(Collected data)
◇ ◇ ◇ ◇ ◇

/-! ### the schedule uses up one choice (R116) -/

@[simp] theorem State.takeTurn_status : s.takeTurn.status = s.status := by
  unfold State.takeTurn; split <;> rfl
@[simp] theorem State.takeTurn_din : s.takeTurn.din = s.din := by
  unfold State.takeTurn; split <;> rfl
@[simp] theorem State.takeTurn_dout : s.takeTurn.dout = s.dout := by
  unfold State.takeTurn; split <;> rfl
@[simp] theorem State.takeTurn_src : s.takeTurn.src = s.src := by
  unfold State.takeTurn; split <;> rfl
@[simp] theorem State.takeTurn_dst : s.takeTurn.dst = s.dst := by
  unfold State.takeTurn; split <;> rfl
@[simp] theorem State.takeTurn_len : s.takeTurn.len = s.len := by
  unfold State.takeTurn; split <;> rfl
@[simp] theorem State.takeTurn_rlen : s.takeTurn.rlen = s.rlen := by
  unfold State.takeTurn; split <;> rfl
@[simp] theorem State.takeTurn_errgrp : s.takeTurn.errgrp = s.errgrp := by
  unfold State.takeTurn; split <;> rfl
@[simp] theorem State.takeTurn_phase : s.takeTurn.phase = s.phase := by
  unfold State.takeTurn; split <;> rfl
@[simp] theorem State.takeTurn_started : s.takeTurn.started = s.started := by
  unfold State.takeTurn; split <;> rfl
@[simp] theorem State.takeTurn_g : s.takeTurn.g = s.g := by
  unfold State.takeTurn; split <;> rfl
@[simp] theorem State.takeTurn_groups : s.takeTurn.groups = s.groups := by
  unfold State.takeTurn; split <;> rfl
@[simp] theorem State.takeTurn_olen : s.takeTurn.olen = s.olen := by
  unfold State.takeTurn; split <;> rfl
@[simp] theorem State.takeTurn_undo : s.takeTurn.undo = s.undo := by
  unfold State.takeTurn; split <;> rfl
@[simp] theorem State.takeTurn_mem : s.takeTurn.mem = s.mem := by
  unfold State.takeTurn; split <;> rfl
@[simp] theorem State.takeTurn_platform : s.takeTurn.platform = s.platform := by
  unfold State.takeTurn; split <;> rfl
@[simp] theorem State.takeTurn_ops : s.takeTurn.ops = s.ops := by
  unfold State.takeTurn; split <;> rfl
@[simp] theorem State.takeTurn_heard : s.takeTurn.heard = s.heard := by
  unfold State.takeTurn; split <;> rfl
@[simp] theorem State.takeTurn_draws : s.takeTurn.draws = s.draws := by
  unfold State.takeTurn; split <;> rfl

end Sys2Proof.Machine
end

◇ ◇ ◇ ◇ ◇

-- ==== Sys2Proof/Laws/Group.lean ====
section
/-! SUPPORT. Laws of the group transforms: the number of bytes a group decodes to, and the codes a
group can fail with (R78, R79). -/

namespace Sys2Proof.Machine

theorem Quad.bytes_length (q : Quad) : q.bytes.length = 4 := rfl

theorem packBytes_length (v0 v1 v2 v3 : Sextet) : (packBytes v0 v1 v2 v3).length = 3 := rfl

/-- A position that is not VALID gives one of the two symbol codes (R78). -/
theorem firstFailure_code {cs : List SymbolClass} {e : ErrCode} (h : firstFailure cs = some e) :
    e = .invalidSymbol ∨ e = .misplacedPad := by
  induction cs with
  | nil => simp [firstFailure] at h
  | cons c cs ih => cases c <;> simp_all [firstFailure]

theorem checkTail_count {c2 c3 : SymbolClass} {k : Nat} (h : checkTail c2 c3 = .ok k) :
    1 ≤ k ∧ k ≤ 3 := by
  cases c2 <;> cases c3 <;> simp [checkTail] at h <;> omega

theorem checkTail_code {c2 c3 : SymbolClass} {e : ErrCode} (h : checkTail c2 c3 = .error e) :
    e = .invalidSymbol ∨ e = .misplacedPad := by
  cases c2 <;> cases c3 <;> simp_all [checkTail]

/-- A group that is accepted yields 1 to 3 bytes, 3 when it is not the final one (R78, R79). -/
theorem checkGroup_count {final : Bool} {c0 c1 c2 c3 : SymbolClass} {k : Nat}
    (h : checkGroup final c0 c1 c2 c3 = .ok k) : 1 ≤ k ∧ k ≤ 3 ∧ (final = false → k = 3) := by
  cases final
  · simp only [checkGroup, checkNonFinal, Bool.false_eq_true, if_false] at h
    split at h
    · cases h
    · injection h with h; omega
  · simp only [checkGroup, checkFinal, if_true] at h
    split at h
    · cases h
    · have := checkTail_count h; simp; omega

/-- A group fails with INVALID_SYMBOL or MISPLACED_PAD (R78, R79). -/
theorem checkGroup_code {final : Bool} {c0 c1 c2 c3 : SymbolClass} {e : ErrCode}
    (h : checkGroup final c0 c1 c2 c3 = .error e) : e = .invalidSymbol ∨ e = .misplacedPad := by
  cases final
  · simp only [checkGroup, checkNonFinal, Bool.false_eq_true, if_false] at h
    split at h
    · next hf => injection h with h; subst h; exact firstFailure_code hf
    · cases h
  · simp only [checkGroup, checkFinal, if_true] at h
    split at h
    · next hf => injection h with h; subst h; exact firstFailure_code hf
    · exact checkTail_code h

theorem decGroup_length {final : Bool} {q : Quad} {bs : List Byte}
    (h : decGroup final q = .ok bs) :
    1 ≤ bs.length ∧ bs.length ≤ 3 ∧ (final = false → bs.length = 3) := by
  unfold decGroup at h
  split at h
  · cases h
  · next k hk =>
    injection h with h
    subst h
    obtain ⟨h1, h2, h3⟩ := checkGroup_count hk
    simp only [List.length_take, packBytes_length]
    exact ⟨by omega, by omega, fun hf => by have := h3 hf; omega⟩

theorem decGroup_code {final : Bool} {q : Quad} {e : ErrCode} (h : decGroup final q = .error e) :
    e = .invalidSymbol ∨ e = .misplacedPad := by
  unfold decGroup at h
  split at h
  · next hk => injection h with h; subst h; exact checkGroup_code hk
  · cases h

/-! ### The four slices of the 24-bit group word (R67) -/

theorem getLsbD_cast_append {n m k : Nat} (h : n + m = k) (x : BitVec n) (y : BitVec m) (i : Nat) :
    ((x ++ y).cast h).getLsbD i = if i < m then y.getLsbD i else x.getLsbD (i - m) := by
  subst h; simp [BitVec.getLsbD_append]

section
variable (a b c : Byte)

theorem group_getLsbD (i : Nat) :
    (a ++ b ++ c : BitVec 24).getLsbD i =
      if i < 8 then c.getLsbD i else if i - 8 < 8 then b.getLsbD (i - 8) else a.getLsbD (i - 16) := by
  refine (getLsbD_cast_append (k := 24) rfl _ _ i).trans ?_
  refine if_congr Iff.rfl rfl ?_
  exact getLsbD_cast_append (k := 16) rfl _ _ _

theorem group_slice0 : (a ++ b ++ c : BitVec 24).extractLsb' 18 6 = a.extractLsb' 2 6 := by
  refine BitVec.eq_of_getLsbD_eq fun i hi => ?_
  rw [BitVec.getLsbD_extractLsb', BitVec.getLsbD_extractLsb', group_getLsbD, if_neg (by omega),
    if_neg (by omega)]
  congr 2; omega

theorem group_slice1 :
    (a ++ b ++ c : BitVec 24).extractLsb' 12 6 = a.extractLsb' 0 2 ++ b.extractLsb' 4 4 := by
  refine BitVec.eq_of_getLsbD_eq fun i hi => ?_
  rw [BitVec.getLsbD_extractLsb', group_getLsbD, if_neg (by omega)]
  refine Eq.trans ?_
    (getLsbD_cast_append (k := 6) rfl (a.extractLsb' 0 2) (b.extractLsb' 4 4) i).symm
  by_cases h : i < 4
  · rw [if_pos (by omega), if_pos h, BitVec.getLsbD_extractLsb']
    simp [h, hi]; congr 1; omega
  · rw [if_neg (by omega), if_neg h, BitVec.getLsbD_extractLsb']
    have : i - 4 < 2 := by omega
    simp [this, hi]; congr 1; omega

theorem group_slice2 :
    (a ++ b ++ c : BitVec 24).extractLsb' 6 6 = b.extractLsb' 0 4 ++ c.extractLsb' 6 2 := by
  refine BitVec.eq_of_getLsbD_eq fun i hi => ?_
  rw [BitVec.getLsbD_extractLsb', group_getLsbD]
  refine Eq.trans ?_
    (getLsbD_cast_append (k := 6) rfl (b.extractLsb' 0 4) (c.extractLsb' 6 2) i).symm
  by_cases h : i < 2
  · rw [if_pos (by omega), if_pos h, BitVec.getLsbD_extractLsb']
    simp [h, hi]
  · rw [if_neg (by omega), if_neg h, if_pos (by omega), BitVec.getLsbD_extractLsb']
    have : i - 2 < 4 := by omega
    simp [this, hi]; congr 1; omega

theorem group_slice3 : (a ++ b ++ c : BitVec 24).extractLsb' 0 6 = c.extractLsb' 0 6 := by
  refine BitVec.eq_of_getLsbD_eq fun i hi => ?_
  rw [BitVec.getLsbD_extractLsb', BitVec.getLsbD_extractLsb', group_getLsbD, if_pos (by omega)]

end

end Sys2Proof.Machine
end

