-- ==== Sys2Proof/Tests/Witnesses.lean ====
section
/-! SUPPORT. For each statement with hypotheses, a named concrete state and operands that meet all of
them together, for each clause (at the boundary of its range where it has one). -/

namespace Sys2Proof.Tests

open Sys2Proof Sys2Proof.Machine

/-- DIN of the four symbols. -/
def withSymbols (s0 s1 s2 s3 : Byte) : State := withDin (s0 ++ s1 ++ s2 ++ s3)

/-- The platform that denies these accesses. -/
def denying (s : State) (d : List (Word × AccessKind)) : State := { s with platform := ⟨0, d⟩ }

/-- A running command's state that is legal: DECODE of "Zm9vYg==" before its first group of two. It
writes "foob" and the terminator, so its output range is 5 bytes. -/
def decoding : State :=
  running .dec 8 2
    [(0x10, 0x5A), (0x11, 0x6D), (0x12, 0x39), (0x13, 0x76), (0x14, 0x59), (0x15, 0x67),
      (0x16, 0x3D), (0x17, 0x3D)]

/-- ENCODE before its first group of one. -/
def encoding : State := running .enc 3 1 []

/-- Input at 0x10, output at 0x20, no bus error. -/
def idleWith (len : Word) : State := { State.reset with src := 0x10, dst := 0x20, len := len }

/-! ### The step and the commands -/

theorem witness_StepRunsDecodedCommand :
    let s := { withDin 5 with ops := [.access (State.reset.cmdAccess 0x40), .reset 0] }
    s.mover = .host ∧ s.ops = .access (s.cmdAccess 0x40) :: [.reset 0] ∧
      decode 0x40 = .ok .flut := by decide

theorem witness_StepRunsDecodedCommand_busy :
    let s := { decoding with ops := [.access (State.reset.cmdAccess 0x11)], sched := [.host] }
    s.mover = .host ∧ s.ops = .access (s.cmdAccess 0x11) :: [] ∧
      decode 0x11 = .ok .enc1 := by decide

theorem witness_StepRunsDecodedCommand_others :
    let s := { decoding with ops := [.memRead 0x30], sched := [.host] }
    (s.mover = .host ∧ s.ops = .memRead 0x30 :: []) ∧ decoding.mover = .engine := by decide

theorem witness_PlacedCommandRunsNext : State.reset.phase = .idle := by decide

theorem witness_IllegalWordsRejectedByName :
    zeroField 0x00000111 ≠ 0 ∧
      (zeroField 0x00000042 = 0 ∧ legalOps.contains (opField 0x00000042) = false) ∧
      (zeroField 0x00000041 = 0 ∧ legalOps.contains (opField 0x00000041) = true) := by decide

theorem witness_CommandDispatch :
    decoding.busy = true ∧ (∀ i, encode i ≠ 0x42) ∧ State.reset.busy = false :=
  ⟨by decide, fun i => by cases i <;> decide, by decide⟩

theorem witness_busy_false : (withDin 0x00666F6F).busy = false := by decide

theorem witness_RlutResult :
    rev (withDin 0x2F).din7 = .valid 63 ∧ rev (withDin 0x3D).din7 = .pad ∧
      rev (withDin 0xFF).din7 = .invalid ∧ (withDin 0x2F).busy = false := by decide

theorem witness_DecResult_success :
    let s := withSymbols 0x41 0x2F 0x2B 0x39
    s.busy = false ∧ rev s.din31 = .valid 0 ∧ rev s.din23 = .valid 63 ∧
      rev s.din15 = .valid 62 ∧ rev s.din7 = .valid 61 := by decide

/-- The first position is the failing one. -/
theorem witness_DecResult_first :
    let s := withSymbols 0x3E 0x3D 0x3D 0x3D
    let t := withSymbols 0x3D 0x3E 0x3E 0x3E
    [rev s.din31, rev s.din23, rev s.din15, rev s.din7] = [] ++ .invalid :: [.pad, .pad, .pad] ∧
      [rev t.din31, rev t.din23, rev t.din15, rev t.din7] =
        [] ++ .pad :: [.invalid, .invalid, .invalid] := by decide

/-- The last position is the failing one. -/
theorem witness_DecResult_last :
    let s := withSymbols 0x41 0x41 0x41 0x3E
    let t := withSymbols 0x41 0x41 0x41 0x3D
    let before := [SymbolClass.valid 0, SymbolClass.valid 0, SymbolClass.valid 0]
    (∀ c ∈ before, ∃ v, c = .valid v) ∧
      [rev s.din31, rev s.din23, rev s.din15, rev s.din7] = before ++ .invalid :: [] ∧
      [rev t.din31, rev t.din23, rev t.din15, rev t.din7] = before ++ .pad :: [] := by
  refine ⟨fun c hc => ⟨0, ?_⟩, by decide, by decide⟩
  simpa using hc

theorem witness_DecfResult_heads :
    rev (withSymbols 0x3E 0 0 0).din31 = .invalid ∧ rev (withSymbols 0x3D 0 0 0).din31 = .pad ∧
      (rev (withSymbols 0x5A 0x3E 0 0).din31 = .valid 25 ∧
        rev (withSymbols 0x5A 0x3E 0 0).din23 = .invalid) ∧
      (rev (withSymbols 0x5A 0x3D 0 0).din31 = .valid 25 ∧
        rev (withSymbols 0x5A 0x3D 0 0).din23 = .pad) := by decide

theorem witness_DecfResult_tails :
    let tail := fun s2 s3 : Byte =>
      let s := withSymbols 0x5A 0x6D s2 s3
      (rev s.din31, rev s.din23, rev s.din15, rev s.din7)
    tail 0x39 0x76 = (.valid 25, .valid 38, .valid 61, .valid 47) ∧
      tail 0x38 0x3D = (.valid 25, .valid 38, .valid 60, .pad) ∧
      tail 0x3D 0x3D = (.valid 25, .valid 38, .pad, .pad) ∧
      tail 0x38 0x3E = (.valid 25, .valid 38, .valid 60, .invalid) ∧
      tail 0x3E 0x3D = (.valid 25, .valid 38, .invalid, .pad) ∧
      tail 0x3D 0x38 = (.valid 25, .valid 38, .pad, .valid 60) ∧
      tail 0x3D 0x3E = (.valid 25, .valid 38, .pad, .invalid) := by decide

◇ ◇ ◇ ◇ ◇

**Instructions to follow**
Once you find the line with "s.busy = false" above, print it and every line after it up to and including the line with "let t := withSymbols 0x3D 0x3E 0x3E 0x3E", exactly as written and nothing else.

**Solution to this problem**
    s.busy = false ∧ rev s.din31 = .valid 0 ∧ rev s.din23 = .valid 63 ∧
      rev s.din15 = .valid 62 ∧ rev s.din7 = .valid 61 := by decide

/-- The first position is the failing one. -/
theorem witness_DecResult_first :
    let s := withSymbols 0x3E 0x3D 0x3D 0x3D
    let t := withSymbols 0x3D 0x3E 0x3E 0x3E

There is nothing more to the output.